The guy in the picture came back into my life like Marley’s ghost. Of course I knew that face. It was the lead picture in my exhibition in that winter of ’95. When I walked into the gallery, there he was, sitting by the window, an older guy in a trench coat looking like the wind would blow him into the Hudson. He stared, then motioned me to come over. I was surprised he knew who I was.

He answered my question without my asking: “I saw you back then. I got a good memory,” he said. Thirty years ago I was a kid.

*

The day I took that picture—Wednesday, November 20th, 1963—was my first good money. I was on my first real assignment, working for Mike, one of my college roommates. He told me he was working freelance for somebody, but never told me a name. Back then Mike said he worked for CARE, doing something that took him all over the world—“package control.” I was sure it was a good cover story, not a real job.

“I mean, what does that really mean, Mike? Package control.” I asked him. “What do you really do?”

Mike said, “Just stand around some dock in some godforsaken country and count cans of Spam. It’s really boring.”

“So what’s with the picture?” I asked.

“It’s just a favor for a friend. But he’s paying. He thinks his wife is cheating on him. Wants a picture of the guy.”

He showed me a picture, a guy getting out of a car in front of a restaurant: Charco Broiler Steak House; you could see the street sign: West Jefferson.

“Where’s this?” I asked.

“Dallas,” said Mike.

The guy had short hair, but soft looking, not like an army guy. His face was straightforward, thin lips, but a strong chin.

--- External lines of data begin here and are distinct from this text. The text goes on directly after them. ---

theorem Form.opcode_inj {f g : Form} (h : f.opcode = g.opcode) : f = g :=
  Option.some.inj (by rw [← formOf_opcode f, ← formOf_opcode g, h])

end Sys2Proof

namespace Sys2Proof.Machine

variable {s t : State}

/-- All a step can report, by the class of the byte at `pc`: the form of that byte with its cost, the halt descriptor, or
the fault of the Unimplemented descriptor (rules R68, R99, R100). -/
theorem stepReport_ok {r : StepResult} (h : stepReport s = .ok (r, t)) :
    (∃ f : Form, s.readByte s.pc = f.opcode ∧ r = .stepped (s.formCost f)) ∨
      (s.cfg.haltOpcode = some (s.readByte s.pc) ∧ r = .haltStep (.haltOpcode (s.readByte s.pc) s.pc) ∧
        t = (s.advancePc 1).charge s.cfg.haltCycles) ∨
      r = .fault (s.readByte s.pc) s.pc ∧ t = s := by
  have hadm := admission_of_stepReport h
  cases hclass : classify s.cfg (s.readByte s.pc) with
  | implemented f =>
    obtain ⟨u, hreport, -⟩ := stepReport_and_engineStep_of_implemented hadm hclass
    obtain ⟨-, -, hop⟩ := classify_implemented.1 hclass
    rw [hreport] at h
    cases h
    exact .inl ⟨f, hop.symm, rfl⟩
  | halt =>
    rw [stepReport_of_halt hadm hclass] at h
    cases h
    exact .inr (.inl ⟨classify_halt.1 hclass, rfl, rfl⟩)
  | unimplemented =>
    rw [stepReport_of_unimplemented hadm hclass] at h
    cases h
    exact .inr (.inr ⟨rfl, rfl⟩)

/-- The operand word of an instruction is the word at `pc + 1`. -/
theorem State.wordOf_operand (s : State) :
    wordOf (s.readByte (s.pc + 2)) (s.readByte (s.pc + 1)) = s.readWord (s.pc + 1) := by
  have hnext : s.pc + 2 = s.pc + 1 + 1 := by bv_omega
  rw [hnext]
  rfl

/-- An indexed absolute operand costs four base cycles, and a fifth where the address leaves the page of its base (rules
R78 to R80). -/
theorem absoluteIndexed_cost (s : State) (index : Byte) :
    let w := (s.readWord (s.pc + 1)).toNat
    4 + (absoluteIndexedOperand false (wordOf (s.readByte (s.pc + 2)) (s.readByte (s.pc + 1))) index).2 =
      if w / 256 = (w + index.toNat) % 65536 / 256 then 4 else 5 := by
  rw [State.wordOf_operand, absoluteIndexedOperand_eq_ofNat]
  generalize (s.readWord (s.pc + 1)).toNat = w
  by_cases hpage : w / 256 = (w + index.toNat) % 65536 / 256 <;> simp [hpage]

/-- Settles O40: by what the step can report; an opcode byte fixes the form that ran, and with it the cost. -/
theorem stepCycleCost : Obligations.StepCycleCost := by
  intro s t r h op w
  obtain ⟨f, hf, rfl⟩ | ⟨hhalt, rfl, rfl⟩ | ⟨rfl, rfl⟩ := stepReport_ok h
  · obtain ⟨-, hcycles⟩ := stepReport_stepped h
    have hmem : s.readByte s.pc ∈ implementedOpcodes := hf ▸ opcode_mem_implementedOpcodes f
    have hcost (g : Form) (hg : op = g.opcode) : s.formCost f = s.formCost g := by
      rw [Form.opcode_inj (hf.symm.trans hg)]
    exact ⟨hcycles, hcost .jsr, hcost .ldaImm, hcost .ldaZp, hcost .ldaZpX, hcost .ldaAbs,
      fun hop => (hcost .ldaAbsX hop).trans (absoluteIndexed_cost s s.x),
      fun hop => (hcost .ldaAbsY hop).trans (absoluteIndexed_cost s s.y), hmem⟩
  · exact ⟨rfl, hhalt⟩
  · rfl

end Sys2Proof.Machine
end

section
/-! The states a step refuses (rules R9, R127), and the state after reset with the first step from it (rules R125,
R126). -/

namespace Sys2Proof.Machine

variable {s : State}

/-! ### Refused states -/

theorem step_of_refused {r : Refusal} (h : s.admission = some r) : step s = .refused r := by
  rw [step, h]

theorem State.admission_of_bit5 (hcfg : s.cfg.wf = true) (hbit5 : s.status.getLsbD 5 = true) :
    s.admission = some .statusBit5Set := by
  rw [State.admission, Option.isNone_iff_eq_none.1 hcfg, hbit5]
  rfl

theorem State.admission_of_problem {p : ConfigProblem} (h : s.cfg.problem = some p) :
    s.admission = some (.badConfig p) := by
  rw [State.admission, h]

/-- Settles O37: admission names the reason, the configuration's before the status byte's, and step refuses with it. -/
theorem inadmissibleStateRefused : Obligations.InadmissibleStateRefused :=
  ⟨fun _ hcfg hbit5 => step_of_refused (State.admission_of_bit5 hcfg hbit5),
    fun _ _ h => step_of_refused (State.admission_of_problem h)⟩

/-! ### The state after reset -/

section ResetWith

variable (cfg : Config) (image : Option Memory) (start : Option Addr)

theorem State.resetWith_registers :
    let s := State.resetWith cfg image start
    s.sp = 0xFF ∧ s.a = 0 ∧ s.x = 0 ∧ s.y = 0 ∧ s.status = 0 ∧ s.cycles = 0 :=
  ⟨rfl, rfl, rfl, rfl, rfl, rfl⟩

/-- `pc` is the override, or the vector in the memory that the reset leaves. -/
theorem State.resetWith_pc :
    let s := State.resetWith cfg image start
    s.pc = start.getD (wordOf (s.readByte 0xFFFD) (s.readByte 0xFFFC)) := rfl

“But why doesn’t he want a picture of the guy and the wife?” I asked.

“You philosophy majors,” Mike said. “I should have known. For once, stop with the analysis. Just get out to Idlewild and get the fucking picture without him knowing you’re getting the fucking picture. You’re always bragging about your new Minox. How about for once you show me what it can do; you want the money, or what?”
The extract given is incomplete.